The 2020 presidential contest has already begun, with several Democratic candidates declaring their intention to challenge Donald Trump for the Oval Office and more on the way. Unlike in 2016, we now know what kinds of chaos America’s adversaries are capable of sowing, especially during campaign season. That means it’s time to contend with the threat of foreign intervention in our elections and in our democracy more broadly—before it’s too late. Many Americans have decried Russia’s attack on the 2016 presidential election and continuing interference since as unlawful and unacceptable. The two of us have participated in efforts to develop strategies to counter this threat, especially as others, such as China, begin to learn from it. In doing so, we have frequently faced a question from skeptics: how these Russian operations, in America and globally, differ from what the United States has done when it has involved itself in foreign elections and democracy promotion abroad. It’s a fair question, but as former senior national security policymakers we’re convinced they are different in key ways. And we’ll explain what those are, in service of a larger objective: to articulate the norms to which all civilized nations should subscribe when it comes to respecting free and fair democratic processes in other countries.
Why do this—what’s the point? Don’t our friends and allies, and our own people, already see the difference? We’re not convinced that all of them do. More important, we believe that systematically defining and then entrenching these norms—at least initially among countries fundamentally committed to democracy itself—would be an important step in sustaining, deepening and expanding the response to each new incarnation of Russia’s and others’ behavior. As Russia matures in its tactics and seeks to make the issue of acceptable and unacceptable forms of intervention grayer and murkier, this exercise will clarify matters for ourselves and our allies—and enlist new friends in the fight—helping us to impose costs for violating these norms and ultimately deter such violations. We further believe it’s worth it for the United States to commit to such norms even if doing so means forswearing involvement in borderline cases going forward.

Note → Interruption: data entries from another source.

-- ==== Sys2Proof/Certificates/Slice0/Obligations.lean ====
section
/-!
DEFINITION. The statements for the provers. Numbers in frames are written as R192 to R195 code them. A statement
that ends in `cascade u` says what the command itself does (`u`); what the hand-overs in `u` then do is said by
the statements on cascades, acceptance and completion.
-/
namespace Sys2Proof.Machine

/-- RESET_N is high and no hand-over waits: an event starts and ends here. -/
def State.calm (s : State) : Prop := s.resetLow = false ∧ s.handovers = []

/-- HLC can take the request `f` now: it is the oldest frame held, or arrives while none is held (R180). -/
def State.takes (s : State) (kind tag : Byte) (body : List Byte) : Prop :=
  s.calm ∧ (s.hlc.slots = [] ∨ ∃ rest, s.hlc.slots = ⟨kind, tag, body⟩ :: rest)

/-- The frame has left its slot, and a reply that waited has begun to go out (R180, R183). -/
def State.taken (s : State) : State :=
  { s with
    hlc.slots := s.hlc.slots.tail
    hlc.reply := none
    hlc.line := match s.hlc.reply with
      | none => s.hlc.line
      | some r => some (hostFrameBytes r) }

/-- A reply waits for the transmitter: its kind, tag and body (status, then values). -/
def State.replied (s : State) (kind tag : Byte) (body : List Byte) : State :=
  { s with hlc.reply := some ⟨kind, tag, body⟩ }

/-- The hand-overs of an event have been taken (R196; log entry 6). -/
def cascade (u : State) : State := drain Config.cascadeFuel u

/-- The body lengths R193 allows each request kind. -/
def lengthAllowed (kind : Nat) (body : List Byte) : Prop :=
  match kind with
  | 0x02 => if body.head? = some 7 then body.length = 5 else body.length = 3
  | 0x03 => body.length % 8 = 0 ∧ 8 ≤ body.length ∧ body.length ≤ 240
  | 0x04 => body.length = 4
  | 0x09 => body.length = 8
  | 0x0A => body.length = 1
  | 0x0B => body.length = 1
  | 0x0C => body.length = 1
  | 0x0D => body.length = 7 ∨ body.length = 9
  | 0x0E => body.length = 1 ∨ body.length = 3
  | 0x0F => body.length = 1
  | 0x10 => body.length = 2 ∨ body.length = 4
  | 0x11 => body.length = 2 ∨ body.length = 4
  | 0x12 => body.length = 2 ∨ body.length = 4
  | 0x13 => body.length = 5 ∨ body.length = 7
  | 0x14 => body.length = 1
  | 0x15 => body.length = 1
  | 0x17 => body.length = 1
  | _ => body.length = 0

/-- What a command does while RESET_N is low: an input takes its level, nothing else happens. -/
def levelOnly (c : Instr) (s : State) : State :=
  match c with
  | .runningRises g => modSet g (fun r => { r with running := true }) s
  | .runningFalls g => modSet g (fun r => { r with running := false }) s
  | .breakerRises g => modSet g (fun r => { r with breaker := true }) s
  | .breakerFalls g => modSet g (fun r => { r with breaker := false }) s
  | .readyRises g => modSet g (fun r => { r with ready := true }) s
  | .readyFalls g => modSet g (fun r => { r with ready := false }) s
  | .feederBreakerRises f => modFeeder f (fun r => { r with breaker := true }) s
  | .feederBreakerFalls f => modFeeder f (fun r => { r with breaker := false }) s
  | _ => s

/-- The optional expected revision at the end of a body: left out, or equal to the row's (R182). -/
def revisionGood (rev : List Byte) (row : Revision) : Prop := rev = [] ∨ rev = bytes16 row

/-- The rules of R173 for a list of an image: shed lists 0 to 3, and 4 for the merit list. -/
def listGood (m : Image) (key : Fin 5) : Prop :=
  if h : key.val < 4 then
    let entry : Fin 17 → Int := fun i => m.get (.shed ⟨key.val, h⟩ i)
    0 ≤ entry 0 ∧ entry 0 ≤ 16 ∧
    ∀ i : Fin 17, 1 ≤ i.val →
      ((i.val : Int) ≤ entry 0 →
        (∃ f : Fin 16, entry i = f.val + 1 ∧ m.get (.feeder f 0) = 1) ∧
        ∀ j : Fin 17, 1 ≤ j.val → (j.val : Int) ≤ entry 0 → entry i = entry j → i = j) ∧
      (entry 0 < i.val → entry i = 0)
  else
    let entry : Fin 7 → Int := fun i => m.get (.merit i)
    0 ≤ entry 0 ∧ entry 0 ≤ 6 ∧
    ∀ i : Fin 7, 1 ≤ i.val →
      ((i.val : Int) ≤ entry 0 → 1 ≤ entry i ∧ entry i ≤ 6 ∧
        ∀ j : Fin 7, 1 ≤ j.val → (j.val : Int) ≤ entry 0 → entry i = entry j → i = j) ∧
      (entry 0 < i.val → entry i = 0)

/-- An item of a request names a list. -/
def touchesList (r : RawItem) (key : Fin 5) : Prop := ∃ k, r.name = some k ∧ itemList k = some key

/-- An item of a request exists, is not fixed, and its value lies in the item's range. -/
def writable (r : RawItem) : Prop := ∃ k, r.name = some k ∧ k.fixed = false ∧ k.inRange r.value = true

/-- A set's row after `d` milliseconds, its time in ONLINE counted to an hour, the greatest min_run (log entry 39). -/
def onlineCounted (d : Nat) (r : SetRec) : SetRec :=
  { r with onlineMs := if r.state = .online then min 3600000 (r.onlineMs + d) else r.onlineMs }

/-- Every set and feeder stands where the mapping puts it, with nothing in flight (R120, R121, R143, R144). That the time
ONLINE is 0 for every set, also for one that stays ONLINE, is the model's choice: the count is its own (log entry 39), and
the mapping starts such a set afresh (log entry 20). -/
def unitsReleased (s u : State) : Prop :=
  u.gsd.queue = [] ∧ u.gsd.permits = 0 ∧ u.fdc.queue = [] ∧ u.fdc.clearFlag = false ∧
  (∀ g, let r := u.setRec g
    r.state = s.mappedSet g ∧ r.attempts = 0 ∧ r.retry = false ∧ r.timer = none ∧ r.origin = none ∧
    r.stopOwner = none ∧ r.runSeconds = (s.setRec g).runSeconds ∧
    r.outOfService = (s.setRec g).outOfService ∧ r.accumulator = (s.setRec g).accumulator ∧ r.onlineMs = 0) ∧
  ∀ f, let r := u.feederRec f
    r.state = s.mappedFeeder f ∧ r.origin = none ∧ r.timer = none ∧
    r.preShed = (if s.mappedFeeder f = .closed then none else (s.feederRec f).preShed) ∧
    r.outOfService = (s.feederRec f).outOfService

/-- The program is IDLE, with no grant, no phase, no awaited unit and no timer; a program that was IDLE already is
left as it was (R160). -/
def programStopped (s u : State) : Prop :=
  if s.bss.program = .idle then u.bss = s.bss
  else u.bss = ⟨.idle, none, s.bss.restarts, s.bss.tried, none, s.bss.firstSet, none, none, none, none, none⟩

Let’s begin by acknowledging the voices of skepticism—those who question whether Russia’s behavior of today is really all that out of step with historical norms of great power behavior. Scott Shane raised these doubts last year in the New York Times, contrasting what he portrayed as most Americans’ shock at “what they view as an unprecedented attack on our political system” with the characterizations by a CIA veteran and two intelligence scholars of Moscow’s current campaign as “simply the cyber-age version of standard United States practice for decades, whenever American officials were worried about a foreign vote.” Next came Harvard Law Professor Jack Goldsmith, who, writing for Lawfare, provocatively asked, “Is there a principled basis on which the United States can object to the Russian interference?” Goldsmith continued, “U.S. interferences abroad raise the question: What is the U.S. objection in principle if others do to us as we do to them?” Echoing Shane and Goldsmith was Peter Beinart in The Atlantic where, in an article entitled “The U.S. Needs to Face Up to Its Long History of Election Meddling,” he emphasized, “20 years before Russia tried to swing an American presidential election, America tried to swing a presidential election in Russia.” At times, these commentators did acknowledge some difference between American and Russian activity. But, in the end, they don’t see a hard and fast line between us and them.